» **Task prompt**:
What is needed is a copy of each line in the listing below that contains "pinOld".

►

-- ==== Sys2Proof/Machine/Tables.lean ====
section
/-!
DEFINITION. Live table updates: binding, delta tiles, the insertion into the overlay index, flips, reclaim, limbo and
compaction (R193–R207).
-/
namespace Sys2Proof.Machine

/-- Unit identifier of table update engine `n` (R30). -/
def tuUnit (n : Nat) : Nat := 0x4000 + n

/-- A bound slot of a cove. -/
def tabOf (s : State) (c i : Nat) : Option TSlot := tfind s.en.slots (c * 64 + i)
/-- The state with a bound slot set. -/
def setTab (s : State) (c i : Nat) (x : TSlot) : State :=
  { s with en := { s.en with slots := tput s.en.slots (c * 64 + i) x } }
/-- The state with a bound slot changed. -/
def modTab (s : State) (c i : Nat) (f : TSlot → TSlot) : State :=
  { s with en := { s.en with slots := tmod s.en.slots (c * 64 + i) f } }

/-- Live steps of the cove that hold PUB - 1 of a slot (R195). -/
def pinOld (s : State) (c i : Nat) (pub : Nat) : Nat :=
  if pub = 0 then 0
  else (stepsWhere s (fun x => x.cove == c && x.started && x.genOf i == pub - 1)).length

/-- The oldest generation held (R206). -/
def oldestHeld (s : State) (c i : Nat) (x : TSlot) : Nat := if pinOld s c i x.pub = 0 then x.pub else x.pub - 1

/-- Who accesses for a bound slot: its engine under the table's context. -/
def slotWho (c : Nat) (x : TSlot) : Who := engWho c (tuUnit x.eng) x.ctx

/-- Published entries of a table (R207). -/
def TSlot.published (x : TSlot) : Nat := x.entries - x.pending

/-! ### Slot operations, R193, R194, R203 -/

/-- The end of a slot operation: DONE, or ERR with a code (TU_BIND_STATUS). -/
def bindEnd (s : State) (code : Nat) : State :=
  let s := setFlag { s with en := { s.en with bind := none } } F.TU_BIND_STATUS_BUSY false
  if code = 0 then setFld (setFlag s F.TU_BIND_STATUS_DONE true) F.TU_BIND_STATUS_CODE 0
  else setFld (setFlag s F.TU_BIND_STATUS_ERR true) F.TU_BIND_STATUS_CODE code

/-- A slot operation is taken unless one is running (TU_BIND_STATUS.BUSY). -/
def slotOp (s : State) (q : Requester) (f : State → State) : Ans :=
  atFabric s q (if s.en.bind.isSome then s else f s)

/-- TU_BIND: the slot must be free and the engine the cove's; the engine then reads the descriptors (R193). -/
def execTuBind (q : Requester) (c : CoveId) (slot : Idx64) (ctx : BitVec 12) (eng : Fin 8) (s : State) : Ans :=
  slotOp s q (fun s =>
    if (tabOf s c slot).isSome then bindEnd s 1
    else if !coveExists s c || ownerOf s kTU eng != some c.val then bindEnd s 2
    else
      let b : Bind := ⟨1, c, slot, ctx.toNat, eng, fld64 s F.TU_BIND_DESC_LO_DVA_LO F.TU_BIND_DESC_HI_DVA_HI⟩
      setFlag { s with en := { s.en with bind := some b } } F.TU_BIND_STATUS_BUSY true)

/-- Whether a table descriptor and its overlay descriptor can be bound to a slot (R166, R167, R193, R196). Log entry 35 (DESIGN CHOICE). -/
def bindable (slot : Nat) (t : TableDesc) (okT : Bool) (o : OvlDesc) (okO : Bool) : Bool :=
  okT && okO && t.ovl && decide (t.fmt < 0xB) && decide (1 ≤ t.dimb ∧ t.dimb ≤ 128) && decide (t.rowSize ≤ t.stride)
    && t.stride % 8 == 0 && decide (t.hotCount ≤ t.rows) && t.ovlDesc % 64 == 0 && o.index % 64 == 0 && o.freemap % 8 == 0
    && decide (1 ≤ o.arenaRows) && decide (4 ≤ o.log2nb ∧ o.log2nb ≤ 20) && o.tslot == slot && decide (o.compact ≤ 100)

◄

» **Task answer**:
def pinOld (s : State) (c i : Nat) (pub : Nat) : Nat :=
def oldestHeld (s : State) (c i : Nat) (x : TSlot) : Nat := if pinOld s c i x.pub = 0 then x.pub else x.pub - 1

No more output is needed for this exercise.